To summarize, autotrophs are capable of synthesizing their own organic molecules from inorganic sources, while heterotrophs rely on external sources of organic molecules to meet their energy and carbon requirements.

These two nutritional strategies are essential for the flow of energy and matter in ecosystems, as autotrophs serve as the primary producers that provide the foundation for food chains, while heterotrophs occupy various trophic levels as consumers.

77
Q

Describe the following classification according to environmental O2.

Obligate aerobe

Micro- aerophilic aerobe

Obligate anaerobe

Facultative (aerobe / anaerobe)

Aerotolerant anaerobe

Micro-aerophilic organism

Capnophilic organism

A

Obligate aerobe; Grows only in the presence of oxygen. Does not grow when oxygen is absent.

Micro aerobe: Growth in low oxygen levels. Does not grow when oxygen is absent.

Obligate anaerobe: Grow when oxygen is absent. Does not grow when oxygen is present.

Facultative (aerobe / anaerobe): Grow when oxygen is both present and absent.

Aerotolerant anaerobe: Anaerobic but can tolerate oxygen.

Capnophilic organism: Requires increased Carbon dioxide levels to grow.

78
Q

Describe the following classification according to Growth temperature.

  1. Pathogens that replicate on or in the human body grow within 20-40°C temperature range.
    What are they called?

2.(cold loving): capable of growth in food or pharmaceuticals stored at normal refrigeration temperatures (0-8°C).

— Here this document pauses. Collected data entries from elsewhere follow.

-- ==== Sys2Proof/Machine/HashOps.lean ====
section
/-! DEFINITION. The HASH instructions and what the key unit does with them (R305, R321 to R323). -/

namespace Sys2Proof.Machine

/-! Operand fields (R322). -/

def htabHead (x : Word) : Nat := bitsNat x 0 8
def htabTable (x : Word) : Nat := bitsNat x 8 2

/-- HTAB on the hash state: a base of 0 undefines the table and keeps its counters, another one clears them (R322). -/
def Hash.htab (h : Hash) (x y : Word) : Hash :=
  let n := 4 * htabHead x + htabTable x
  if y == 0 then
    match Tbl.find h.tables n with
    | some t => { h with tables := Tbl.put h.tables n { t with desc := 0, base := 0 } }
    | none => h
  else h.setTable (htabHead x) (htabTable x) { desc := x.extractLsb' 0 28, base := y, inserted := 0, lost := 0 }

/-- HSEED. -/
def Hash.hseed (h : Hash) (x y : Word) : Hash := { h with seeds := Tbl.put h.seeds x.toNat (y.extractLsb' 0 32) }

/-- HPOOL. -/
def Hash.hpool (h : Hash) (x y : Word) : Hash := { h with pool := x, slots := y.toNat, next := 1, exh := false }

/-- The hash state as it will stand once the HTAB commands in the queue are performed. -/
def Eng.hashAhead (g : Eng) : Hash :=
  g.commands.foldl (fun h k => match k.instr with
    | .htab _ _ => h.htab k.x k.y
    | _ => h) g.hash

/-! The checks at issue (R321): the value at fault. -/

def hseedBad (x y : Word) : Option Word :=
  if 255 < x.toNat then some x else if y.extractLsb' 32 32 != 0 then some y else none

def htabBad (h : Hash) (x y : Word) : Option Word :=
  if x.extractLsb' 10 2 != 0 || x.extractLsb' 28 36 != 0 || bitsNat x 12 4 < 3 then some x
  else if y.toNat % 64 != 0 || y.extractLsb' 56 8 != 0 then some y
  else if y != 0 && (h.tablesOf (htabHead x)).any (fun q => q.1 != htabTable x && q.2.d != 16 * (bitsNat x 16 4 + 1)) then
    some x
  else none

def hpoolBad (x y : Word) : Option Word :=
  if x.toNat % 64 != 0 || x.extractLsb' 56 8 != 0 then some x
  else if y == 1 || 2 ^ 27 < y.toNat then some y
  else none

/-- A HASH command with its check. -/
def State.issueHash (s : State) (i : Instr) (x y : Word) (bad : Option Word) : State :=
  match bad with
  | some v => s.trap (trapIllegalInfo i v 0)
  | none => s.issue i x y

/-- HSEED. -/
def execHseed (a b : Reg) (s : State) : Host.Outcome State Fault Refusal :=
  .next (s.issueHash (.hseed a b) (s.reg a) (s.reg b) (hseedBad (s.reg a) (s.reg b)))

/-- HTAB. -/
def execHtab (a b : Reg) (s : State) : Host.Outcome State Fault Refusal :=
  .next (s.issueHash (.htab a b) (s.reg a) (s.reg b) (htabBad s.eng.hashAhead (s.reg a) (s.reg b)))

/-- HPOOL. -/
def execHpool (a b : Reg) (s : State) : Host.Outcome State Fault Refusal :=
  .next (s.issueHash (.hpool a b) (s.reg a) (s.reg b) (hpoolBad (s.reg a) (s.reg b)))

/-! HSTAT (R323). -/

/-- A word of HSTAT. -/
def Hash.stat (h : Hash) (x : Word) : Word :=
  let head := htabHead x
  let t := h.table head (htabTable x)
  match bitsNat x 10 2 with
  | 0 => BitVec.ofBool h.exh ++ (0 : BitVec 7) ++ BitVec.ofNat 28 h.slots ++ BitVec.ofNat 28 h.next
  | 1 => match Tbl.find h.tables (4 * head + htabTable x) with | some y => y.lost ++ y.inserted | none => 0
  | 2 => match t with | some y => y.base | none => 0
  | _ => h.seed head ++ (0 : BitVec 4) ++ (match t with | some y => y.desc | none => 0)

/-- HSTAT: it waits for the HASH commands before it. -/
def execHstat (d a : Reg) (s : State) : Host.Outcome State Fault Refusal :=
  let x := s.reg a
  .next (
    if x.extractLsb' 12 52 != 0 then s.trap (trapIllegalInfo (.hstat d a) x 0)
    else s.awaited (fun s => if s.eng.unitBusy 65 then s else s.finish d (s.eng.hash.stat x)))

/-! Performance (R322). -/

/-- Is a KEYST or BGATH stream of a head RUNNING or FAULTED? -/
def Eng.headBusy (g : Eng) (head : Nat) : Bool :=
  (List.range 32).any (fun k =>
    let c := g.streamCfg k
    (c.modeOf == mKEYST || c.modeOf == mBGATH) && c.head == head && (g.stream k).busy)

/-- Is a KEYST stream RUNNING or FAULTED? -/
def Eng.keystBusy (g : Eng) : Bool :=
  (List.range 32).any (fun k => (g.streamCfg k).modeOf == mKEYST && (g.stream k).busy)

/-- A HASH command: done, or waiting for streams. -/
def World.performHash (w : World) (c : Nat) (busy : Bool) (f : Hash → Hash) : Option World :=
  let g := w.eng c
  if busy then none else some (w.setEng c { g with hash := f g.hash })

end Sys2Proof.Machine
end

What are they called?

  1. (heat loving) i.e., hot springs. What are they called?
  2. most Archaea bacteria): bizarre physical conditions e.g., under enormous pressure (e.g., in ocean floor). What are they called?
A

Pathogens that replicate on or in the human body grow within 20-40°C temperature range. referred to as’Mesophiles.’

Psychrophiles(cold loving): capable of growth in food or pharmaceuticals stored at normal refrigeration temperatures (0-8°C)

Thermophiles(heat loving) i.e. hot springs

Extremophiles (most Archaea bacteria): bizarre physical conditions e.g., under enormous pressure (e.g., in ocean floor).